Reinforcement Learning from Human Feedback (RLHF) is the third (and last) major stage of training an LLM, after pretraining and supervised finetuning (SFT). My rant on RLHF is that it is just barely RL, in a way that I think is not too widely appreciated. RL is powerful. RLHF is not. Let's take a look at the example of AlphaGo. AlphaGo was trained with actual RL. The computer played games of Go and trained on rollouts that maximized the reward function (winning the game), eventually surpassing the best human players at Go. AlphaGo was not trained with RLHF. If it were, it would not have worked nearly as well.

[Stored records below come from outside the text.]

/-- XTAL_TIMEOUT (R416): 4 × S after power-on reset release without qualification. -/
def execXtalTimeout (s : State) : Host.Outcome State Fault Refusal :=
  .next <| s.live fun s =>
    s.onlyIf (decide (4 * s.strapDelay ≤ s.now) && !s.clk.switched && !s.rdb F.CLK_STATUS.XTAL_TIMEOUT) fun s =>
      (s.wr F.CLK_STATUS.XTAL_TIMEOUT 1).clkEvent 0x0103 sevWarn 0 0

/-- AON_PERIOD_END (R412, R422): the RCO count of the period, and whether the three reference clocks are present within 6 %. -/
def execAonPeriodEnd (count : BitVec 11) (p0 p1 lref : Bool) (s : State) : Host.Outcome State Fault Refusal :=
  let n := count.toNat
  .next <| s.live fun s =>
    let s := s.wr F.CLK_MON.RCOCOUNT n
    let s := ((s.wrb F.CLK_STATUS.P0REF_RDY p0).wrb F.CLK_STATUS.P1REF_RDY p1).wrb F.CLK_STATUS.LREF_RDY lref
    let out := decide (n < 1318 ∨ 1611 < n)
    let was := s.clk.rcoFailed
    let s := (s.wrb F.CLK_STATUS.RCO_RDY (decide (1377 ≤ n ∧ n ≤ 1552))).showArmed
    let s := s.setClk { s.clk with rcoFailed := out, windows := if out then 0 else s.clk.windows }
    s.onlyIf (out && !was) fun s =>
      (s.wr F.CLK_NME.RCO_FAIL 1).clkEvent 0x0102 sevWarn 0 (payload [(16, 2, n)]) true

/-- A write to CLK_NME: a bit written 1 is cleared (R423). -/
def State.nmeWrite (s : State) (v : Nat) : State :=
  let s := s.onlyIf (bit v 0) fun s => s.wr F.CLK_NME.XREF_FAIL 0
  s.onlyIf (bit v 1) fun s => s.wr F.CLK_NME.RCO_FAIL 0

/-- CLK_NME_CLEAR (R423). -/
def execClkNmeClear (value : BitVec 32) (s : State) : Host.Outcome State Fault Refusal :=
  .next (s.onlyIf (s.bar0Open 0x10008) fun s => s.nmeWrite value.toNat)

/-! ### Power and temperature (R426, R427) -/

/-- The frequency setting of the SCI clocks, in units of 100 MHz: the highest of the four. -/
def State.sciFreq (s : State) : Nat := ([5, 6, 7, 8].map fun d => s.rd F.CLK_DOM_CFG.FREQ d / 100).foldl max 0

/-- STAGE and SCI_NOW follow the measures in force. -/
def State.showPower (s : State) : State :=
  let f := s.sciFreq
  let st := if s.clk.stage3 then 3 else if s.clk.ceiling < f then 2 else if s.clk.holds then 1 else 0
  (s.wr F.CLK_PWR_STAT.STAGE st).wr F.CLK_PWR_STAT.SCI_NOW (min f s.clk.ceiling)

/-- The cap ceiling of the SCI clocks changes; the cores' cycle counts are taken first. -/
def State.setCeiling (s : State) (v : Nat) : State :=
  let s := s.each (List.range 64) State.countCore
  s.setClk { s.clk with ceiling := v }

/-- Measured power exceeds the cap: the next measure (R426). -/
def State.powerOver (s : State) (power : Nat) : State :=
  let eff := min s.sciFreq s.clk.ceiling
  let s := s.setClk { s.clk with lowRun := 0 }
  if !s.clk.holds then s.setClk { s.clk with holds := true }
  else if s.rd F.CLK_PWR_CAP.SCI_MIN < eff then s.setCeiling (eff - 1)
  else if s.clk.stage3 then s
  else (s.setClk { s.clk with stage3 := true }).clkEvent 0x0105 sevWarn 0
    (payload [(16, 4, power), (20, 2, s.rd F.CLK_PWR_CAP.CAP)])

/-- Ten windows at or below CAP − 2 W: the last measure taken is undone by one step (R426). -/
def State.powerUndo (s : State) : State :=
  let s := s.setClk { s.clk with lowRun := 0 }
  if s.clk.stage3 then s.setClk { s.clk with stage3 := false }
  else if s.clk.ceiling < s.sciFreq then s.setCeiling (s.clk.ceiling + 1)
  else s.setClk { s.clk with holds := false, ceiling := 16 }

/-- POWER_WINDOW_END (R426, R427): the power of the window in units of 10 mW, and its hottest reading. -/
def execPowerWindowEnd (power temp : BitVec 16) (s : State) : Host.Outcome State Fault Refusal :=
  let p := power.toNat
  .next <| s.live fun s =>
    let s := (s.wr F.CLK_PWR_STAT.POWER p).wr F.CLK_TEMP.TJ temp.toNat
    let cap := 100 * s.rd F.CLK_PWR_CAP.CAP
    let s :=
      if cap < p then s.powerOver p
      else if p + 200 ≤ cap then
        (if 10 ≤ s.clk.lowRun + 1 then s.powerUndo else s.setClk { s.clk with lowRun := s.clk.lowRun + 1 })
      else s.setClk { s.clk with lowRun := 0 }
    let s := s.showPower
    let due := match s.clk.warnAt with
      | some t => decide (t + 1000000000 ≤ s.now)
      | none => true
    s.onlyIf (decide ((8 * s.rd F.CLK_TEMP.TWARN : Int) ≤ temp.toInt) && due) fun s =>
      (s.setClk { s.clk with warnAt := some s.now }).clkEvent 0x0106 sevWarn 0 (payload [(16, 2, temp.toNat)])

/-- Both ports are lost with the device, which raises nothing (R427, R487). -/
def State.portsDown (s : State) : State :=
  let s := s.wr F.HST_STATUS.PORT_UP 0
  s.each (List.range 256) State.showRing

/-- TEMPERATURE_TRIP (R427, R103, R159): everything but AON and RCO stops, clock outputs low. DM, exchange latches and TLQs are
undefined from here. -/
def execTemperatureTrip (s : State) : Host.Outcome State Fault Refusal :=
  .next <| s.live fun s =>
    let s := s.unreleaseAll.dcoStop.elaHoldAll.portsDown
    let seed := s.free
    let s := (s.setFab { s.fab with dm := [], latches := [], undef := some seed }).burn
    let s := s.each (List.range 64) fun s q => s.setTlq q (freeQueue seed q)
    s.heartbeatLow.setClk { s.clk with tripped := true, thermtrip := true, tripPending := true }

/-! ### Gates and STANDBY (R348, R424, R425) -/

/-- The bits of CLK_GATE_STAT.OPEN and CLK_GATE_BANK for a block. -/
def State.showOpen (s : State) (b : Nat) (v : Nat) : State :=
  if b < 0x20 then s.wr F.CLK_GATE_STAT.OPEN (setBits (s.rd F.CLK_GATE_STAT.OPEN) (b % 16) (b % 16) v)
  else if b < 0x30 then s.wr F.CLK_GATE_STAT.OPEN (setBits (s.rd F.CLK_GATE_STAT.OPEN) (4 + b % 16) (4 + b % 16) v)
  else if b < 0x50 then s.wr F.CLK_GATE_BANK_LO.BANKS (setBits (s.rd F.CLK_GATE_BANK_LO.BANKS) (b - 0x30) (b - 0x30) v)
  else s.wr F.CLK_GATE_BANK_HI.BANKS (setBits (s.rd F.CLK_GATE_BANK_HI.BANKS) (b - 0x50) (b - 0x50) v)

/-- PSTATE reads STANDBY once no gate of a die or island is pending (R425). -/
def State.standbyReached (s : State) : State :=
  s.onlyIf (s.rd F.CLK_STATUS.PSTATE == 2 && !s.mem.gates.any fun g => decide (g < 0x30)) fun s => s.wr F.CLK_STATUS.PSTATE 1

What would it look like to train AlphaGo with RLHF? Well first, you'd give human labelers two board states from Go, and ask them which one they like better:

Then you'd collect say 100,000 comparisons like this, and you'd train a "Reward Model" (RM) neural network to imitate this human "vibe check" of the board state. You'd train it to agree with the human judgement on average. Once we have a Reward Model vibe check, you run RL with respect to it, learning to play the moves that lead to good vibes. Clearly, this would not have led anywhere too interesting in Go. There are two fundamental, separate reasons for this:

1. The vibes could be misleading - this is not the actual reward (winning the game). This is a crappy proxy objective. But much worse,
2. You'd find that your RL optimization goes off rails as it quickly discovers board states that are adversarial examples to the Reward Model. Remember the RM is a massive neural net with billions of parameters imitating the vibe. There are board states are "out of distribution" to its training data, which are not actually good states, yet by chance they get a very high reward from the RM.

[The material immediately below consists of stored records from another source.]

/-- The opcodes that Tables ISA-8 to ISA-12 list. -/
def opcListed (opc : Nat) : Bool :=
  decide (opc ≤ 0x2D) || [0x30, 0x31, 0x32, 0x34, 0x35, 0x36, 0x37].contains opc
    || (decide (0x40 ≤ opc) && decide (opc ≤ 0x43)) || (decide (0x48 ≤ opc) && decide (opc ≤ 0x4E))
    || (decide (0x50 ≤ opc) && decide (opc ≤ 0x52)) || (decide (0x60 ≤ opc) && decide (opc ≤ 0x65))
    || (decide (0x68 ≤ opc) && decide (opc ≤ 0x6B)) || (decide (0x70 ≤ opc) && decide (opc ≤ 0x75))
    || (decide (0x78 ≤ opc) && decide (opc ≤ 0x7D))

/-- NOP (R245). The row takes the opcode so that it also shows what a bundle with a reserved one does (R253). -/
def execOpNop (core : BitVec 6) (opc : BitVec 8) (b : Bundle) (s : State) : Host.Outcome State Fault Refusal :=
  .next (if opcListed opc.toNat && opc != 0 then s else s.bundle core.toNat opc.toNat b (opNop opc.toNat))

/-! ### Tables ISA-8 and ISA-9 -/

/-- The result of ADD (R245, Table ISA-8). -/
def opAdd (x : OpCtx) : Fx := x.r3 .two fun a b => addRes a b 0

/-- ADD (R245, Table ISA-8). -/
def execOpAdd (core : BitVec 6) (b : Bundle) (s : State) : Host.Outcome State Fault Refusal :=
  .next (s.bundle core.toNat 0x01 b opAdd)

/-- The result of ADC (R245, Table ISA-8). -/
def opAdc (x : OpCtx) : Fx := x.r3 .two fun a b => { addRes a b (b2n (bit x.srv 2)) with p := bit x.srv 6 }

/-- ADC (R245, Table ISA-8). -/
def execOpAdc (core : BitVec 6) (b : Bundle) (s : State) : Host.Outcome State Fault Refusal :=
  .next (s.bundle core.toNat 0x02 b opAdc)

/-- The result of SUB (R245, Table ISA-8). -/
def opSub (x : OpCtx) : Fx := x.r3 .two fun a b => subRes a b 0

/-- SUB (R245, Table ISA-8). -/
def execOpSub (core : BitVec 6) (b : Bundle) (s : State) : Host.Outcome State Fault Refusal :=
  .next (s.bundle core.toNat 0x03 b opSub)

/-- The result of SBC (R245, Table ISA-8). -/
def opSbc (x : OpCtx) : Fx := x.r3 .two fun a b => { subRes a b (1 - b2n (bit x.srv 2)) with p := bit x.srv 6 }

/-- SBC (R245, Table ISA-8). -/
def execOpSbc (core : BitVec 6) (b : Bundle) (s : State) : Host.Outcome State Fault Refusal :=
  .next (s.bundle core.toNat 0x04 b opSbc)

/-- The result of AND (R245, Table ISA-8). -/
def opAnd (x : OpCtx) : Fx := x.r3 .two fun a b => nzRes (a &&& b)

/-- AND (R245, Table ISA-8). -/
def execOpAnd (core : BitVec 6) (b : Bundle) (s : State) : Host.Outcome State Fault Refusal :=
  .next (s.bundle core.toNat 0x05 b opAnd)

/-- The result of OR (R245, Table ISA-8). -/
def opOr (x : OpCtx) : Fx := x.r3 .two fun a b => nzRes (a ||| b)

/-- OR (R245, Table ISA-8). -/
def execOpOr (core : BitVec 6) (b : Bundle) (s : State) : Host.Outcome State Fault Refusal :=
  .next (s.bundle core.toNat 0x06 b opOr)

/-- The result of XOR (R245, Table ISA-8). -/
def opXor (x : OpCtx) : Fx := x.r3 .two fun a b => nzRes (a ^^^ b)

/-- XOR (R245, Table ISA-8). -/
def execOpXor (core : BitVec 6) (b : Bundle) (s : State) : Host.Outcome State Fault Refusal :=
  .next (s.bundle core.toNat 0x07 b opXor)

/-- The result of ANDN (R245, Table ISA-8). -/
def opAndn (x : OpCtx) : Fx := x.r3 .two fun a b => nzRes (a &&& (2 ^ 32 - 1 - b))

/-- ANDN (R245, Table ISA-8). -/
def execOpAndn (core : BitVec 6) (b : Bundle) (s : State) : Host.Outcome State Fault Refusal :=
  .next (s.bundle core.toNat 0x08 b opAndn)

/-- The result of MIN (R245, Table ISA-8). -/
def opMin (x : OpCtx) : Fx := x.r3 .two fun a b => nzRes (if sint 32 a ≤ sint 32 b then a else b)

/-- MIN (R245, Table ISA-8). -/
def execOpMin (core : BitVec 6) (b : Bundle) (s : State) : Host.Outcome State Fault Refusal :=
  .next (s.bundle core.toNat 0x09 b opMin)

/-- The result of MAX (R245, Table ISA-8). -/
def opMax (x : OpCtx) : Fx := x.r3 .two fun a b => nzRes (if sint 32 a ≤ sint 32 b then b else a)

/-- MAX (R245, Table ISA-8). -/
def execOpMax (core : BitVec 6) (b : Bundle) (s : State) : Host.Outcome State Fault Refusal :=
  .next (s.bundle core.toNat 0x0A b opMax)

/-- The result of ABS (R245, Table ISA-8). -/
def opAbs (x : OpCtx) : Fx := x.r3 .one fun a _ => satRes (if sint 32 a < 0 then -sint 32 a else sint 32 a)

For the exact same reasons, sometimes I'm a bit surprised RLHF works for LLMs at all. The RM we train for LLMs is just a vibe check in the exact same way. It gives high scores to the kinds of assistant responses that human raters statistically seem to like. It's not the "actual" objective of correctly solving problems, it's a proxy objective of what looks good to humans. Second, you can't even run RLHF for too long because your model quickly learns to respond in ways that game the reward model. These predictions can look really weird, e.g. you'll see that your LLM Assistant starts to respond with something non-sensical like "The the the the the the" to many prompts. Which looks ridiculous to you but then you look at the RM vibe check and see that for some reason the RM thinks these look excellent. Your LLM found an adversarial example. It's out of domain w.r.t. the RM's training data, in an undefined territory. Yes you can mitigate this by repeatedly adding these specific examples into the training set, but you'll find other adversarial examples next time around. For this reason, you can't even run RLHF for too many steps of optimization. You do a few hundred/thousand steps and then you have to call it because your optimization will start to game the RM. This is not RL like AlphaGo was.

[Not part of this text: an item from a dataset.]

-- ==== Sys2Proof/Machine/Dispatch.lean ====
section
/-! DEFINITION. One arm per command: its meaning. -/

namespace Sys2Proof.Machine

And yet, RLHF is a net helpful step of building an LLM Assistant. I think there's a few subtle reasons but my favorite one to point to is that through it, the LLM Assistant benefits from the generator-discriminator gap. That is, for many problem types, it is a significantly easier task for a human labeler to select the best of few candidate answers, instead of writing the ideal answer from scratch. A good example is a prompt like "Generate a poem about paperclips" or something like that. An average human labeler will struggle to write a good poem from scratch as an SFT example, but they could select a good looking poem given a few candidates. So RLHF is a kind of way to benefit from this gap of "easiness" of human supervision. There's a few other reasons, e.g. RLHF is also helpful in mitigating hallucinations because if the RM is a strong enough model to catch the LLM making stuff up during training, it can learn to penalize this with a low reward, teaching the model an aversion to risking factual knowledge when it's not sure. But a satisfying treatment of hallucinations and their mitigations is a whole different post so I digress. All to say that RLHF *is* net useful, but it's not RL.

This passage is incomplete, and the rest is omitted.